Drain — Force-running the consolidator now (rather than waiting for the next tick). Triggered by siftcoder drain [batch], the mem_drain MCP tool, or the small per-call drain inside mem_search. Reads pending events, summarises, embeds, marks summarized.
Embedding — A fixed-length float vector representing the semantic content of a summary. Stored in summary_embeddings.vec as a packed float32 BLOB with the dimension in dim. Used for the cosine-similarity leg of retrieval.
Event — A row in the events table — one tool call. Columns: id, ts, session_id, tool, input_hash, payload_json, tokens_est, status. The unit of capture; many events become summaries.
FTS5 — SQLite's full-text-search virtual-table extension. Backs the BM25 leg of retrieval. SiftCoder maintains an FTS5 table over summary text; the daemon updates it as summaries are written.
Hook — A short Node script the harness runs synchronously around tool calls. SiftCoder ships hooks for PreToolUse, PostToolUse, PreCompact, Notification, SessionStart, and Stop. See hooks.md.
MCP (Model Context Protocol) — Anthropic's protocol for letting Claude call external tools. SiftCoder registers a server named siftcoder-memory that exposes mem_search, mem_get, mem_timeline, mem_drain, mem_why. JSON-RPC over stdio.
Namespace — Top-level isolation for runtime state. Set via SIFTCODER_NS. Defaults to default. Maps to ~/.siftcoder/<namespace>/. Useful for separating work from personal, or tenants in a shared dev box.

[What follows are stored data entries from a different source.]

-- ==== Sys2Proof/Laws/Ops.lean ====
section
/-! SUPPORT. Small laws of the shared operations: time, clamping, rounding, counters, queues and the line-present map. -/

namespace Sys2Proof.Machine

/-! ## Station time -/

@[simp] theorem sdiff_self (t : Time) : Machine.sdiff t t = 0 := by simp [Machine.sdiff]
@[simp] theorem reached_self (t : Time) : reached t t = true := by simp [reached]
@[simp] theorem shift_zero (t : Time) : shift t 0 = t := by simp [shift]
@[simp] theorem due_none (now : Time) : due now none = false := rfl
@[simp] theorem due_some (now t : Time) : due now (some t) = reached now t := rfl

theorem reached_iff {a b : Time} : reached a b = true ↔ 0 ≤ Machine.sdiff a b := by simp [reached]
theorem later_iff {a b : Time} : later a b = true ↔ 0 < Machine.sdiff a b := by simp [later]

theorem due_iff {now : Time} {o : Option Time} : due now o = true ↔ ∃ t, o = some t ∧ 0 ≤ Machine.sdiff now t := by
  cases o <;> simp [reached_iff]

/-! ## Clamping and rounding -/

theorem clampInt_mem {lo hi : Int} (h : lo ≤ hi) (x : Int) : lo ≤ clampInt lo hi x ∧ clampInt lo hi x ≤ hi := by
  unfold clampInt
  split
  · exact ⟨Int.le_refl _, h⟩
  · split <;> omega

theorem clampInt_of_mem {lo hi x : Int} (h1 : lo ≤ x) (h2 : x ≤ hi) : clampInt lo hi x = x := by
  unfold clampInt
  rw [if_neg (by omega), if_neg (by omega)]

theorem clampNat_mem {lo hi : Nat} (h : lo ≤ hi) (x : Nat) : lo ≤ clampNat lo hi x ∧ clampNat lo hi x ≤ hi := by
  unfold clampNat
  split
  · exact ⟨Nat.le_refl _, h⟩
  · split <;> omega

theorem clampIx_lt {n : Nat} (h : 0 < n) (i : Int) : clampIx n i < n := by
  have := clampInt_mem (show (0 : Int) ≤ (n : Int) - 1 by omega) i
  unfold clampIx
  omega

@[simp] theorem roundHalfAway_zero (n : Nat) (h : 0 < n) : roundHalfAway 0 n = 0 := by
  unfold roundHalfAway roundHalfUp
  rw [if_neg (by omega)]
  apply Int.ediv_eq_zero_of_lt <;> omega

/-- Round half away is odd (00/0.7.3). -/
theorem roundHalfAway_neg (x : Int) (n : Nat) (h : 0 < n) : roundHalfAway (-x) n = -roundHalfAway x n := by
  rcases Int.lt_trichotomy x 0 with hx | rfl | hx
  · rw [roundHalfAway, if_neg (by omega), roundHalfAway, if_pos hx]
    omega
  · simp [roundHalfAway_zero n h]
  · rw [roundHalfAway, if_pos (by omega), roundHalfAway, if_neg (by omega)]
    simp

/-! ## Counters -/

theorem addCount_get {m : Nat} (t : Bank m Count) (i j : Fin m) (n : Nat) :
    (addCount t i n).get j = if j = i then t.get i + BitVec.ofNat 32 n else t.get j := by
  rw [addCount, Bank.get_set]

/-! ## Queues (01/R13, R15) -/

theorem offerCall_length (c : Call) (x : Transmit) (h : x.callQueue.length ≤ 8) :
    (offerCall c x).callQueue.length ≤ 8 := by
  unfold offerCall
  split
  · simpa using h
  · split
    · simp only [List.length_append, List.length_singleton]
      omega
    · simp only [countTx, List.length_append, List.length_drop, List.length_singleton]
      omega

@[simp] theorem offerCall_offers (c : Call) (x : Transmit) : (offerCall c x).offers = x.offers := by
  unfold offerCall; split <;> [rfl; (split <;> rfl)]

@[simp] theorem offerCall_instant (c : Call) (x : Transmit) : (offerCall c x).instant = x.instant := by
  unfold offerCall; split <;> [rfl; (split <;> rfl)]

@[simp] theorem offerCall_sending (c : Call) (x : Transmit) : (offerCall c x).sending = x.sending := by
  unfold offerCall; split <;> [rfl; (split <;> rfl)]

@[simp] theorem offerCalls_offers (cs : List Call) (x : Transmit) : (offerCalls cs x).offers = x.offers := by
  induction cs generalizing x with
  | nil => rfl
  | cons c cs ih => exact (ih _).trans (offerCall_offers c x)

@[simp] theorem offerCalls_instant (cs : List Call) (x : Transmit) : (offerCalls cs x).instant = x.instant := by
  induction cs generalizing x with
  | nil => rfl
  | cons c cs ih => exact (ih _).trans (offerCall_instant c x)

@[simp] theorem offerCalls_sending (cs : List Call) (x : Transmit) : (offerCalls cs x).sending = x.sending := by
  induction cs generalizing x with
  | nil => rfl
  | cons c cs ih => exact (ih _).trans (offerCall_sending c x)

theorem offerCalls_length (cs : List Call) (x : Transmit) (h : x.callQueue.length ≤ 8) :
    (offerCalls cs x).callQueue.length ≤ 8 := by
  induction cs generalizing x with
  | nil => exact h
  | cons c cs ih => exact ih _ (offerCall_length c x h)

/-- Once the queue has taken the calls of an instant, none of the present command waits, the instant is kept, and a queue
of at most eight holds at most eight (01/R13). -/
theorem requeue_spec (i : CallInstant) (calls : List Call) (x : Transmit) (h : i.queue.length ≤ 8) :
    (requeue i calls x).offers = Bank.fill 2 [] ∧ (requeue i calls x).instant = some i
      ∧ (requeue i calls x).callQueue.length ≤ 8 ∧ (requeue i calls x).sending = x.sending := by
  refine ⟨?_, ?_, offerCalls_length _ _ h, ?_⟩ <;> simp [requeue]

/-- With no call offered in the command or earlier in its instant, the queue stays as it is and no instant is kept. -/
theorem takeCalls_quiet {s : State} (i : s.tx.instant = none) (h : s.tx.offers = Bank.fill 2 []) : takeCalls s = s := by
  have e : (heldNow s.now s.tx).offered = Bank.fill 2 [] := by
    rw [heldNow, instantNow, i, h]; rfl
  unfold takeCalls
  dsimp only
  rw [if_pos e, onTx, ← i]

theorem offerBurst_length (k i : PubSlotNo) (r : LinkRecord) (x : Transmit) (h : (x.bursts.get i).length ≤ 32) :
    ((offerBurst k r x).bursts.get i).length ≤ 32 := by
  unfold offerBurst
  split
  · simp only [Bank.get_modify]
    split
    · subst_vars
      simp only [List.length_append, List.length_singleton]
      omega
    · exact h
  · exact h

/-! ## RESTART at the transmitter (01/R10) -/

@[simp] theorem payRestart_restartOwed (x : Transmit) : (payRestart x).restartOwed = false := by
  unfold payRestart; split <;> simp_all [clearTransmit]

@[simp] theorem payRestart_sending (x : Transmit) : (payRestart x).sending = x.sending := by
  unfold payRestart; split <;> rfl

@[simp] theorem payRestart_tally (x : Transmit) : (payRestart x).tally = x.tally := by
  unfold payRestart; split <;> rfl

theorem payRestart_of_not_owed {x : Transmit} (h : x.restartOwed = false) : payRestart x = x := by
  simp [payRestart, h]

/-! ## Records of a motion job (07/R121) -/

theorem searchedIn_start (ticks : Nat → Nat) (blocks n : Nat) : searchedIn ticks blocks n 0 = 0 := by
  cases blocks <;> simp [searchedIn]

theorem searchedIn_le (ticks : Nat → Nat) (blocks n e : Nat) : searchedIn ticks blocks n e ≤ blocks := by
  induction blocks generalizing n e with
  | zero => simp [searchedIn]
  | succ blocks ih =>
    unfold searchedIn
    split
    · have := ih (n + 1) (e - (ticks n + 1))
      omega
    · omega

/-- The count never falls while time passes. -/
theorem searchedIn_mono (ticks : Nat → Nat) (blocks n : Nat) {d e : Nat} (h : d ≤ e) :
    searchedIn ticks blocks n d ≤ searchedIn ticks blocks n e := by
  induction blocks generalizing n d e with
  | zero => simp [searchedIn]
  | succ blocks ih =>
    unfold searchedIn
    split
    · rw [if_pos (by omega)]
      have := ih (n + 1) (show d - (ticks n + 1) ≤ e - (ticks n + 1) by omega)
      omega
    · omega

/-- No two searches end at one tick: the count grows by at most one in a tick. -/
theorem searchedIn_succ (ticks : Nat → Nat) (blocks n e : Nat) :
    searchedIn ticks blocks n (e + 1) ≤ searchedIn ticks blocks n e + 1 := by
  induction blocks generalizing n e with
  | zero => simp [searchedIn]
  | succ blocks ih =>
    unfold searchedIn
    split
    · split
      · have := ih (n + 1) (e - (ticks n + 1))
        rw [show e + 1 - (ticks n + 1) = e - (ticks n + 1) + 1 by omega]
        omega
      · rw [show e + 1 - (ticks n + 1) = 0 by omega, searchedIn_start]
    · omega

theorem recordsWritten_at_start (k : Chan) (j : Job) : recordsWritten k j.started j = 0 := by
  simp [recordsWritten, searchedIn_start]

/-! ## Slots that become FREE (03/R37, R47, R48) -/

/-- A slot that becomes FREE leaves its holder the status it then has, with PUBLISH_DEFERRED where that is DEFERRED. -/
theorem vacate_holder {s : State} {i : PubSlotNo} {p : PubIx} (b : Bool) (h : (s.pub.slots.get i).holder = some p) :
    vacate i b s = noteAdvert (countReleased b p (setSlot i .freed s)) p := by
  simp [vacate, h]

theorem noteAdvert_advert (s : State) (p : PubIx) : (noteAdvert s p).pub.adverts.get p = advertNow s p :=
  Bank.get_set_same ..

/-- A publishable that shows what it showed leaves everything as it was. -/
theorem noteAdvert_same {s : State} {p : PubIx} (h : s.pub.adverts.get p = advertNow s p) : noteAdvert s p = s := by
  have flags : s.pub.deferredFlags.modify p (fun f => f || (advertNow s p).status = .deferred
      && (s.pub.adverts.get p).status ≠ .deferred) = s.pub.deferredFlags := by
    rw [h]; simp [Bank.modify]
  unfold noteAdvert onPub
  dsimp only
  rw [flags]
  simp [← h]

/-! ## The line-present map (05/R75) -/

theorem mem_insertKey {ks : List Nat} {k x : Nat} : x ∈ insertKey ks k ↔ x = k ∨ x ∈ ks := by
  induction ks with
  | nil => simp [insertKey]
  | cons a rest ih =>
    simp only [insertKey]
    split
    · simp
    · split
      · subst_vars
        simp
      · simp only [List.mem_cons, ih]
        tauto

end Sys2Proof.Machine
end

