/-! ## The refresh and the pass-over timer (04/R60, R63) -/

theorem refreshExpired_due {k : Chan} {s : State} {g : ChanConfig} {d : Time} {q : Copy} {l : LaneNo} {f : FeedNo}
    (config : chanConfig s k = some g) (runs : (chan s k).csl.refresh = some d) (selected : selectionOf s k = some q)
    (origin : q.origin = .lane l) (feed : g.feed = some f) (due : 0 ≤ sdiff s.now d) : refreshExpired k s = { s with
      tx := { s.tx with offers := s.tx.offers.modify k (· ++ [⟨q.station, f, g.callDuration⟩]) }
      chans := s.chans.modify k fun c => { c with csl := { c.csl with
        refresh := some (shift d (g.refreshMs * 27000 : Nat)) } } } := by
  have call : requestCall s k (selectionOf s k) = [⟨q.station, f, g.callDuration⟩] := by
    simp [requestCall, selected, config, origin, feed]
  unfold refreshExpired
  rw [runs, config, call]
  exact if_pos (reached_iff.mpr due)

theorem removeExpired_eq (now : Time) (list : List PassOver) :
    removeExpired now list = list.filter fun e => sdiff now e.expiry < 0 := by
  unfold removeExpired
  refine List.filter_congr fun e _ => ?_
  rw [Bool.eq_iff_iff, Bool.not_eq_true', ← Bool.not_eq_true, reached_iff, decide_eq_true_eq]
  omega

theorem passOverExpired_due {k : Chan} {s : State} (expired : ∃ e ∈ (chan s k).csl.passOver, 0 ≤ sdiff s.now e.expiry) :
    passOverExpired k s = rejudgeOne k { s with chans := s.chans.modify k fun c => { c with csl := { c.csl with
      passOver := c.csl.passOver.filter fun e => sdiff s.now e.expiry < 0 } } } := by
  obtain ⟨e, mem, due⟩ := expired
  unfold passOverExpired
  dsimp only
  rw [if_pos (List.any_eq_true.mpr ⟨e, mem, reached_iff.mpr due⟩), removeExpired_eq]
  rfl

/-! ## The revert hold (04/R58) -/

/-- A revert candidate that is still the revert target keeps its hold through a re-judgement. -/
theorem updateRevert_held {k : Chan} {s : State} {g : ChanConfig} {q sel : Copy} {d : Time}
    (config : chanConfig s k = some g) (held : (chan s k).csl.revert = some (q, d)) (hold : g.revertSeconds ≠ 0)
    (selected : selectionOf s k = some sel) (free : (chan s k).csl.forced ≠ some sel)
    (target : revertTarget s k sel = some q) : updateRevert k s = s := by
  have selected : (chan s k).csl.selection = some sel := selected
  have kept : revertAfter s k = (chan s k).csl.revert := by
    simp [revertAfter, selected, config, hold, free, target, held]
  rw [updateRevert, kept]
  exact onChan_self k s

theorem revertDue_held {k : Chan} {s : State} {g : ChanConfig} {q : Copy} {d : Time} (config : chanConfig s k = some g)
    (held : (chan s k).csl.revert = some (q, d)) (hold : g.revertSeconds ≠ 0) (active : isSelecting s k = true)
    (due : 0 ≤ sdiff s.now (shift d (g.revertSeconds * 27000000 : Nat))) : revertDue k s = some q := by
  unfold revertDue
  rw [held, config]
  exact if_pos ⟨hold, active, reached_iff.mpr due⟩

/-- A revert hold that runs out with its candidate the revert target still switches to it (04/R58). -/
theorem revertExpired_held {k : Chan} {s : State} {q : Copy} (due : revertDue k s = some q) (held : rejudgeOne k s = s)
    (agree : (chan s k).int.standard = 0 ∨ ∀ o ∈ offering s k q, o.standard = (chan s k).int.standard) :
    revertExpired k s = onChan k (count · .copyReverted) (switchTo k (some q) s) := by
  have still : switchChanges (chan s k) (offering s k q) = false := by
    unfold switchChanges
    split
    · next o offered =>
      rcases agree with first | agree
      · simp [first]
      · simp [agree o offered]
    · rfl
  unfold revertExpired
  rw [due]
  dsimp only
  rw [held, if_pos due, still]
  rfl

/-! ## The report of a beacon on the selected copy's lane (04/R62) -/

/-- The DEFERRED beacons of a copy in a row, as its lane's entry now reads (04/R62). -/
def deferCount (l : LaneNo) (k : Chan) (q : Copy) (s : State) : Nat :=
  if ((lane s l).entry.entries.get q.pub).status = .deferred then min ((chan s k).csl.deferred + 1) 5 else 0

def withDeferred (n : Nat) (c : Channel) : Channel := { c with csl := { c.csl with deferred := n } }

/-- The channel that passes over a copy (04/R62, R63). -/
def passingOver (now : Time) (q : Copy) (l : LaneNo) (c : Channel) : Channel :=
  countFlag { c with csl := { c.csl with passOver := addPassOver now q l c.csl.passOver } } .copyPassedOver .copyPassedOver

Ollama — A local LLM runner. SiftCoder treats it as the preferred drain backend when reachable at OLLAMA_HOST (default http://localhost:11434) — no token cost, no data egress. Default model llama3.2:3b for summaries, nomic-embed-text for embeddings.
RRF (Reciprocal Rank Fusion) — The fusion method SiftCoder uses to combine BM25 and vector retrieval results. Formula: score(d) = Σ_legs 1 / (rrfK + rank_leg(d)). Works without score normalisation — it only needs ranks. The rrfK constant defaults to 60.
Sampling (MCP) — A capability where an MCP server can request LLM calls back through the host. SiftCoder uses this so the daemon doesn't need its own API key — it borrows the host's. Outbound JSON-RPC method is sampling/createMessage. Requires the host to advertise sampling capability on initialize.
Scope file — .siftcoder/scope.json (project) or ~/.siftcoder/<ns>/scope.json (global). JSON object with allow-globs that the boundary-enforcer reads to decide which paths Write/Edit may touch. Strict JSON — comments break it silently.
Session — A Claude Code session id, propagated through hook invocations. Used in events.session_id for grouping. Multiple sessions can run against the same workspace.
Summariser — The class that takes a raw event payload and produces a short text summary. Implemented in dist/memory/daemon/summarizer.js. Calls whichever model client is configured (Ollama / Anthropic / sampling).
Summary — A condensed text representation of one or more events. Stored in the summaries table. The unit of retrieval — search and timeline operate over summaries, not raw events.
Time decay — An exponential weighting applied to retrieval scores so older summaries fade. score' = score * exp(-Δt / tauMs). Default tauMs = 7 days (halfLifeDays = 7). Tuneable in memory.decay.
WAL (Write-Ahead Log) — Two distinct things in this codebase:
1. SiftCoder's own per-workspace wal.ndjson — every captured event as a JSON line, fsync'd. Lets the daemon survive a crash mid-capture.
2. SQLite's WAL mode — db.sqlite-wal and db.sqlite-shm. Enabled because it gives concurrent readers + writer without locking pain.
Workspace — A repo, identified by the SHA-256 of the realpath of its git toplevel, truncated to 12 hex characters. One workspace ↔ one daemon ↔ one socket ↔ one DB file. Two terminals in the same repo share the workspace.